# I Gaussian beam interference

1. May 13, 2016

### davidbenari

The superposition of a gaussian beam and a plane wave generates a pattern of rings whose phase shift before and after the focal plane (of the gaussian beam) is $\pi$. This means that if you measure interference before and after you'll see the minimums and maximums of intensity invert.

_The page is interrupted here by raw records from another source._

-- ==== Sys2Proof/Tests/Slice0.lean ====
section
/-! SUPPORT. Small tests of the model, and witnesses of the hypotheses of the statements. -/

set_option Elab.async false

namespace Sys2Proof.Tests

open Sys2Proof.Machine

-- Small states ---------------------------------------------------------------------------------------------

/-- Fields put at their places in a word: pairs of a value and its low bit. -/
def fields (l : List (Nat × Nat)) : Nat := l.foldl (fun a p => a + p.1 * 2 ^ p.2) 0

/-- A part in stage 4 with every domain on. -/
def upChip : Chip := barSet (fset ({} : Chip) aSEC_STATUS 3 0 4) aPWR_DOMAIN (2 ^ 50 - 1)

/-- A chip with a tile out of reset, tested and zeroed, its strands enabled, and bundles 0 to 31 fetched. -/
def tileUp (c : Chip) (k : Nat) : Chip :=
  modTile (fsetb (fset (fsetb (fsetb c (aTILE_STATUS k) 0 true) (aTILE_STATUS k) 2 true) (aTILE_CTL k) 39 32 0xFF) (aTILE_CTL k) 1 false) k
    (fun y => { y with fetch := [4, 5] })

/-- A state in which strand 2 of tile 3 is `x`. -/
def running (x : Strand) : State := { pending := [], chip := setStrand (tileUp upChip 3) 3 2 x }

/-- A strand at bundle 17 with s2 an address, s3, s5, s6 small numbers. -/
def regs : Strand :=
  { pc := 17, fvec := 100#18
    s := [(2, 0x4000#64), (3, 5#64), (5, 7#64), (6, 3#64), (9, 0x200#64), (11, 0x40#64)] }

/-- A slot of strand 2 of tile 3, the last of its bundle, with predicate p0. -/
def at' (slot : Nat) : Site := ⟨3, 2, slot, false, 0, true⟩

/-- The command brings a bundle that issues in the state where the strand is `x`. -/
def can (x : Strand) (c : Instr) : Bool :=
  match siteOf c with
  | some site => issues (running x).chip site c
  | none => false

/-- The state of `running` with arrival counter 5 at 100. -/
def counting (x : Strand) : State := { running x with chip := modTile (running x).chip 3 (fun y => { y with ac := [(5, 100)] }) }

/-- A strand that holds a bundle of one slot, which waits on counter 5. -/
def holding (c : Instr) (x : Strand) : Strand := { x with slots := [c], wait := some ⟨.counter, 5⟩ }

/-- A bundle whose encoding is illegal is brought to a strand that runs, outside its handler. -/
def illegal (x : Strand) (c : Instr) : Bool :=
  match siteOf c with
  | some site =>
    let r := heldRec (brought (running x).chip site c) site c
    sited (running x).chip site c && site.last && strandFree (running x).chip 3 2 && strandReady (running x).chip 3 2 && !r.legal &&
      r.faults.isEmpty && r.checks.isEmpty && !x.handler
  | none => false

/-- Slots whose encoding each of these bundles gets wrong. -/
def wrongs : List Instr := [.wward (at' 0) ⟨1, 0, 4, 0⟩, .br { at' 0 with slot := 3 } 0]

/-- Words of the banks from an address up hold no flaw and no poison. -/
def clean (x : Strand) (a n : Nat) : Bool := wordsClean (running x) 3 a n

/-- A strand with vectors beside the scalars. -/
def vregs : Strand := { regs with v := [(1, 0x3F8000004000000040400000#2048), (2, 0x40000000BF80000041200000#2048)] }
/-- A strand whose registers from s12 up hold descriptors: addresses in the banks, and zeros elsewhere. -/
def descs : Strand := { regs with s := [(2, 0x4000#64), (3, 5#64), (5, 7#64), (6, 3#64), (9, 0x200#64), (11, 0x40#64),
  (16, BitVec.ofNat 64 (8 * 2 ^ 32 + 0x4000)), (19, 1#64), (21, BitVec.ofNat 64 (0x4000 * 2 ^ 22)),
  (22, BitVec.ofNat 64 (0x4000 * 2 ^ 22 + 0x5000)), (24, BitVec.ofNat 64 (0x4800 * 2 ^ 22 + 0x5000)), (25, 0x6000#64),
  (26, BitVec.ofNat 64 (2 ^ 56 + 0x4000 * 2 ^ 22 + 0x5000)), (27, 0x4000#64), (28, 64#64), (30, BitVec.ofNat 64 (63 * 2 ^ 40))] }
/-- A state in which queue `q` of tile 3 holds one operation of strand 2. -/
def queued (q : Nat) (o : EngOp) (f : Tile → Tile := id) : State :=
  { pending := [], chip := modTile (running descs).chip 3 (fun y => f (setQueue y q [o])) }

/-- A bound over two variables, as a bound over each. -/
theorem below2 {m n : Nat} {p : Nat → Nat → Prop} (h : ∀ i, i < m → ∀ j, j < n → p i j) : ∀ i j, i < m → j < n → p i j :=
  fun i j hi hj => h i hi j hj

/-- A pass over two rows and two columns of 16 elements of a format, by mode and tag. -/
def pass (mode code tag : Nat) : EngOp :=
  { kind := .mm, strand := 2, mode := mode
    w := [fields [(code, 54), (code, 50), (1, 43), (1, 36), (15, 24), (0x4000, 0)], fields [(0x5000, 22), (0xA000, 0)], tag, 0x9000] }

/-- What every clause of MatrixPassRuns asks of a pass. -/
def passReady (s : State) (o : EngOp) : Bool :=
  runsNext s 3 0 o .mm && mmPair (bitsOf (opW o 0) 57 54) (bitsOf (opW o 0) 53 50) &&
    (tagOf (opW o 2)).kind == kindWanted (bitsOf (opW o 0) 57 54) (bitsOf (opW o 0) 53 50) &&
    passTag (tagOf (opW o 2)) (bitsOf (opW o 0) 35 24 + 1) == 0

/-- The tag of leaf `i` of two. -/
def leaf (i kind : Nat) : Tag := tagOf (fields [(i, 23), (1, 3), (kind, 0)])

def entry (i : Nat) : StackEnt := ⟨leaf i 0, 2, 2, List.replicate 4 ⟨0x3F800000, false⟩, false⟩

/-- A root entry of a partial stack with two columns. -/
def rootEntry : StackEnt := ⟨tagOf 0, 1, 2, [⟨0x3F800000, false⟩, ⟨0xBF800000, false⟩], false⟩

/-- An element-wise operation: its mode, and whether it drains. -/
def elementwise (mode drain : Nat) : EngOp :=
  { kind := .mew, strand := 2, mode := mode, w := [fields [(0x5000, 22), (0x4000, 0)], fields [(drain, 22), (0xA000, 0)]] }

/-- The element-wise operations that use an operand, two or none have their operands, and their form is right. -/
def mewReady (o : EngOp) : Bool :=
  let s := queued 0 o (fun y => setStack y 0 [rootEntry])
  let a := opW o 0
  runsNext s 3 0 o .mew && decide (getStack (getTile s.chip 3) (stackNo (o.kc.testBit 4) (o.kc % 4)) = [rootEntry]) &&
    mewOk a (opW o 1) o.mode && inBanks (bitsOf a 21 0) 8 && inBanks (bitsOf a 43 22) 8 && wordsClean s 3 (bitsOf a 21 0) 8 &&
    wordsClean s 3 (bitsOf a 43 22) 8

def copyIn : EngOp := { kind := .xld, strand := 2, w := [fields [(3, 53), (64, 32), (0x4000, 0)], 8] }

def multiply (c x bit45 mask : Nat) : EngOp :=
  { kind := .bmv, strand := 2, w := [fields [(c, 54), (x, 50), (1, 46), (bit45, 45)], mask, 0] }

def storeSet (kc mode : Nat) : EngOp := { kind := .kst, strand := 2, kc := kc, mode := mode, w := [fields [(0x9000, 22), (0xA000, 0)]] }
def loadSet : EngOp := { kind := .kld, strand := 2, kc := 5, w := [fields [(0x9000, 22), (0xA000, 0)]] }

/-- An accumulator set of one node. -/
def oneNode (kind : Nat) : KSet := { nodes := [⟨leaf 0 kind, List.replicate 512 ⟨0x3F800000, false⟩⟩] }

def withSet (k : Nat) (x : KSet) (y : Tile) : Tile := { y with sets := tset (fun _ => ({} : KSet)) k x y.sets }

/-- A record of `c` columns, leaf `i` of two. -/
def record (i kind c : Nat) : PRec :=
  ⟨leaf i kind, c, 1, false, if kind = 2 then ⟨0x3F800000, false⟩ else ⟨0, false⟩, if kind = 2 then ⟨0x40000000, false⟩ else ⟨0, false⟩,
    (List.range c).map (fun k => ⟨0x3F800000 + 0x1000 * k, false⟩)⟩

def combine (k : EngKind) : EngOp :=
  { kind := k, strand := 2, w := [fields [(0x4000, 22), (0x5000, 0)], fields [(0x6000, 22), (0x7000, 0)], fields [(0x8000, 22), (0x9000, 0)]] }

/-- Both records stand in the banks, and the operation runs next. -/
def twoRecords (o : EngOp) (a b : PRec) : State :=
  { pending := [], chip := writeRec (writeRec (queued 3 o).chip 3 0x4000 0x5000 a true) 3 0x6000 0x7000 b true }

def divide : EngOp := { kind := .afinal, strand := 2, w := [fields [(0x4000, 22), (0x5000, 0)], 0x9000] }

/-- A root record of attention partials, alone in the banks. -/
def rootRecord : PRec := { record 0 2 3 with tag := tagOf 2 }

/-- What `pcomb` and `amerge` ask of two records. -/
def soundPair (o : EngOp) (kind w : Nat) : Bool :=
  let a := record 0 kind 3
  let b := record 1 kind 3
  let s := twoRecords o a b
  let dt := bitsOf (opW o 2) 43 22
  let dd := bitsOf (opW o 2) 21 0
  decide (tagOf (tagBits (tagParent a.tag)) = tagParent a.tag) && (a.vals ++ b.vals).all (fun e => !e.pz) &&
    decide ((readTwo s.chip 3 o).2 = (some a, some b)) && pcombOk (opW o 0) (opW o 1) (opW o 2) &&
    combCheck [kind] dd a b == 0 && (overlapLines dt dd (bitsOf (opW o 0) 43 22) (bitsOf (opW o 0) 21 0) w a.cols a.rows).isEmpty &&
    (overlapLines dt dd (bitsOf (opW o 1) 43 22) (bitsOf (opW o 1) 21 0) w a.cols a.rows).isEmpty &&
    !(dataLines dd w a.cols a.rows).contains dt && !a.m.pz && !a.l.pz && !b.m.pz && !b.l.pz

/-- A Fuller operation over streams at fixed places. -/
def stream (k : EngKind) (mode sh n taps l : Nat) : EngOp :=
  { kind := k, strand := 2, mode := mode, kc := 1
    w := [fields [(sh, 53), (n - 1, 40), (taps - 1, 35), (l, 31), (0x4000, 0)], fields [(0x5000, 22), (0x6000, 0)],
      fields [(0x7000, 22), (0x4040, 0)]] }

/-- What every clause of FullerOperationsRun asks of an operation, beside its kind. -/
def streamsReady (o : EngOp) : Bool :=
  let s := queued 2 o
  let f := fulOf o
  runsNext s 3 2 o o.kind && streamClean s 3 f.a (f.n + f.taps - 1) && streamClean s 3 f.b (max f.n (3 * f.span)) && streamClean s 3 f.c f.n &&
    streamClean s 3 f.d f.n && streamOk f.d f.n && !f.bexp

def fullerOwn (k : EngKind) (w : List Nat) : EngOp := { kind := k, strand := 2, w := w }
def transpose (w rows cols src dst sp dp : Nat) : EngOp :=
  { kind := .mvt, strand := 2
    w := [fields [(w, 56), (rows - 1, 44), (src, 22), (dst, 0)], fields [(cols - 1, 44), (sp, 22), (dp, 0)]] }

def digestOp : EngOp := { kind := .dtap, strand := 2, w := [fields [(5, 58), (0x4000, 0)], fields [(9, 48), (3, 24), (1, 23), (40, 0)]] }
def statsOp : EngOp := { kind := .stap, strand := 2, w := [fields [(5, 58), (8, 54), (9, 38), (0x4000, 0)], 30, 0] }

/-- An asynchronous fault that a strand has pending. -/
def lateFault : AFault := ⟨0x2095, 5, 77⟩
def faulting : Strand := { descs with pend := [lateFault, ⟨0x2097, 1, 0⟩], fmode := true, wait := some ⟨.counter, 5⟩ }

/-- Partition 1 runs with tiles 3, 4 and 100 as its logical tiles 0, 1 and 2, and its budgets are open. -/
def withPart (c : Chip) : Chip :=
  let c1 := [3, 4, 100].foldl (fun c t => fset c (aTILE_CTL t) 47 44 1) c
  let c2 := fset c1 (aPART_GROUPS 1) 35 0 (2 ^ tileGroup 3 + 2 ^ tileGroup 100)
  modPart (fset c2 (aPART_STATUS 1) 3 0 3) 1 (fun x =>
    { x with map := [3, 4, 100, 0xFF], budMem := 0xFFFFFFFF, budFab := 0xFFFFFFFF, budMesh := 0xFFFFFFFF })

/-- A job of three devices in slot 1: ranks 0 and 1 near, rank 2 far. -/
def withJob (c : Chip) : Chip :=
  let c1 := fset (fset (fsetb c aFAB_CTL 1 true) aFAB_CTL 63 48 10) (aFJ_STATUS 1) 3 0 3
  { c1 with fab := { c1.fab with jobs := [(1,
    { nchips := 3, rank := 0, job := 77, devs := [(10, false), (11, false), (12, true)], groups := [([0, 1], 0), ([1, 0, 2], 1)] })] } }

/-- A strand with far addresses of ranks 1 and 2 and descriptors of fabric operations. -/
def fabRegs : Strand := { descs with s := [(2, BitVec.ofNat 64 (fields [(3, 60), (1, 48), (0x1008, 0)])),
  (3, BitVec.ofNat 64 (fields [(3, 60), (2, 48), (0x1108, 0)])), (5, 7#64), (12, BitVec.ofNat 64 (fields [(5, 58), (0x4008, 0)])),
  (13, BitVec.ofNat 64 (fields [(3, 60), (1, 48), (0x10F0, 0)])), (14, BitVec.ofNat 64 (fields [(7, 58), (0x130, 0)])),
  (18, BitVec.ofNat 64 (fields [(5, 58), (0x4008, 0)])), (19, BitVec.ofNat 64 (fields [(3, 60), (1, 48), (1, 47), (0x10F0, 0)])),
  (20, BitVec.ofNat 64 (fields [(5, 58), (0x6000, 22), (0x7000, 0)])), (21, BitVec.ofNat 64 (fields [(1, 48), (0x8000, 22), (0x9000, 0)])),
  (22, BitVec.ofNat 64 (fields [(0xFFF, 48), (5, 0)])),
  (24, BitVec.ofNat 64 (fields [(1, 40), (5, 32), (0x6000, 0)])), (25, BitVec.ofNat 64 (fields [(40, 32), (7, 24), (0x4008, 0)]))] }

/-- Strand 2 of tile 3 may send fabric requests of job slot 1. -/
def fabS : State := { pending := [], chip := withJob (withPart (running fabRegs).chip) }

/-- A granule of rank 2 that the strand holds. -/
def granule : Granule := ⟨⟨1, 3, 2⟩, 2, 0x1100, List.replicate 256 1#8, 0⟩

/-- Tiles 3, 4 and 100 of partition 1 run, and messages are on their way. -/
def sending (l : List Flight) : State :=
  { pending := [], chip := { withPart (tileUp (tileUp (running fabRegs).chip 4) 100) with flights := l } }

/-- A message of two words from tile 3 to a tile. -/
def flight (id dst : Nat) (absent arrived : Bool) : Flight :=
  ⟨id, 3, 2, dst, absent, 5, 0x6000, 0x4000, 7, 0, [⟨123456, false⟩, ⟨2 ^ 63 + 1, false⟩], false, false, arrived⟩

def waits (s : State) (id : Nat) (f : Flight) : Bool :=
  decide (findFlight s.chip id = some f) && decide (s.chip.flights.filter (fun g => g.id == id) = [f]) && tileQuiet s.chip f.src &&
    tileQuiet s.chip f.dst && !f.cut
def upS : State := { pending := [], chip := upChip }

/-- A state with its chip changed. -/
def mod' (s : State) (f : Chip → Chip) : State := { s with chip := f s.chip }

/-- The state after a command that is taken. -/
def after (c : Instr) (s : State) : State :=
  match exec c s with
  | .next t => t
  | _ => s

/-- All 32 channels in service, with two ranks each at the best speed, and not yet in a map. -/
def trainedS : State := mod' upS (fun c =>
  let one (b : Nat) (c : Chip) : Chip := barSet c (aMEM_STATUS b) (fields [(1, 2), (2, 4), (2, 34), (2, 36), (8, 40)])
  let c1 := (List.range 32).foldr one c
  { c1 with mem := { c1.mem with trained := true } })

/-- The memory map enabled over all of them, and 8 units of host-managed memory. -/
def memS : State := mod' upS (fun c =>
  let one (b : Nat) (c : Chip) : Chip := barSet c (aMEM_STATUS b) (fields [(1, 2), (1, 3), (2, 4), (2, 34), (2, 36), (8, 40)])
  let c1 := barSet (barSet ((List.range 32).foldr one c) aMEM_MAP (fields [(1, 0), (2, 32), (16, 40)])) aMEM_HDM (fields [(8, 32)])
  { c1 with mem := { c1.mem with trained := true, cap := 2 ^ 37 } })

/-- Partition 1 has a grant of interleaved memory and one of the local region of channel 2. -/
def grantedS : State := mod' memS (fun c =>
  barSet (barSet c (aGRANT 0) (fields [(1, 63), (1, 58), (4, 32), (2, 0)])) (aGRANT 1) (fields [(1, 63), (1, 58), (1, 57), (2, 52), (4, 0)]))
/-- A block of `n` bytes with fields at their places. -/
def block (n : Nat) (l : List (Nat × Nat)) : List (BitVec 8) := leBytes n (fields l)

/-- A Swage query over one head of dimension 64 (its row of zeros), for one group of two pages. -/
def query : List (BitVec 8) :=
  block 64 [(1, 0), (5, 8), (1, 40), (1, 48), (0x3F800000, 64), (77, 96), (9, 128), (1, 152), (200, 192), (0x100000, 224), (1, 288),
    (4, 320), (0x4000, 352), (0x6000, 384)] ++ List.replicate (rowPitch 1 64) 0#8

/-- A page descriptor: its VALID bits, its page number, its body. -/
def pageDesc (valid page : Nat) : List (BitVec 8) :=
  block 64 [(valid, 0), (77, 64), (9, 96), (1, 120), (page, 128), (0x200000 + page * 0x8000, 192)]

def append (i seq : Nat) : List (BitVec 8) :=
  block 64 [(2, 0), (5, 8), (i, 32), (0x100000, 64), (seq, 128), (9, 160)] ++ List.replicate (2 * rowPitch 1 64) 7#8

def pageInit : List (BitVec 8) := block 64 [(3, 0), (5, 8), (0x100000, 64)] ++ pageDesc 0 1

/-- Unit 2 is enabled and serves partition 1, and two descriptors stand in its local region. -/
def swageS : State := mod' (mod' grantedS (fun c => withPart (tileUp c 3))) (fun c =>
  let c1 := fset (fsetb c (aSWAGE_CTL 2) 0 true) (aSWAGE_PART 1) 4 0 6
  { c1 with mem := { c1.mem with dram := mwrite [] (mbKey 2 (0x1C00000000 + 0x100000)) (pageDesc 0b1011 0 ++ pageDesc 1 1) } })

def command (r : List (BitVec 8)) : SwCmd := { no := 0, part := 1, sender := 7, record := Machine.clean r }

We can create the superposition via

$(e^{-ikz}+\frac{w_0}{w(z)}e^{-r^2/w(z)^2}e^{-i(kz+\frac{kr^2}{2R(z)}-\psi(z))} ) * (e^{ikz}+\frac{w_0}{w(z)}e^{-r^2/w(z)^2}e^{i(kz+\frac{kr^2}{2R(z)}-\psi(z))} )$

The obtained expression is

$1+\frac{w_0^2}{w(z)^2}\exp(-2r^2/w(z)^2) + 2 \frac{w_0}{w(z)} e^{-r^2/w(z)^2} \cos (\frac{kr^2}{2R(z)}-\psi(z))$

Remember $R(z)=z[1+(z_R/z)^2]$ and $\psi(z)=\textrm{arctan}(z/z_R)$

MY PROBLEM IS:

This equation doesn't predict the pi phase shift!

Consider the argument of the cosine function.

$R(z^+)= R$

At $z^+$

The argument is

$\frac{kr^2}{2R}-\pi/2$

at $z=-z^+$

The argument is

$\frac{-kr^2}{2R}+\pi/2$

Now we know $cos(\theta)=cos(-\theta)$ therefore there is no pi phase shift.

But I know as a matter of fact that there should be a pi phase shift( I've observed it!).

But I don't understand what's happening here mathematically.

Any help will be very much appreciated.

2. May 13, 2016

### blue_leaf77

By $\pi$ phase change, they must mean the Gouy phase $\psi(z)$. As you go from $-\infty$ to $\infty$, this term undergoes a change of $\pi$.

3. May 13, 2016

### davidbenari

Yeah, but the interference term isn't changing by $\pi$ which would explain the inversion of fringes. How else can one explain this inversion of fringes ? The sources I've seen just say "it's due to the gouy phase as can be seen from the interference term".

4. May 14, 2016

### davidbenari

Is there any way to write a coordinate free gaussian beam so as to make $k$ negative some times? This would fix a lot of things!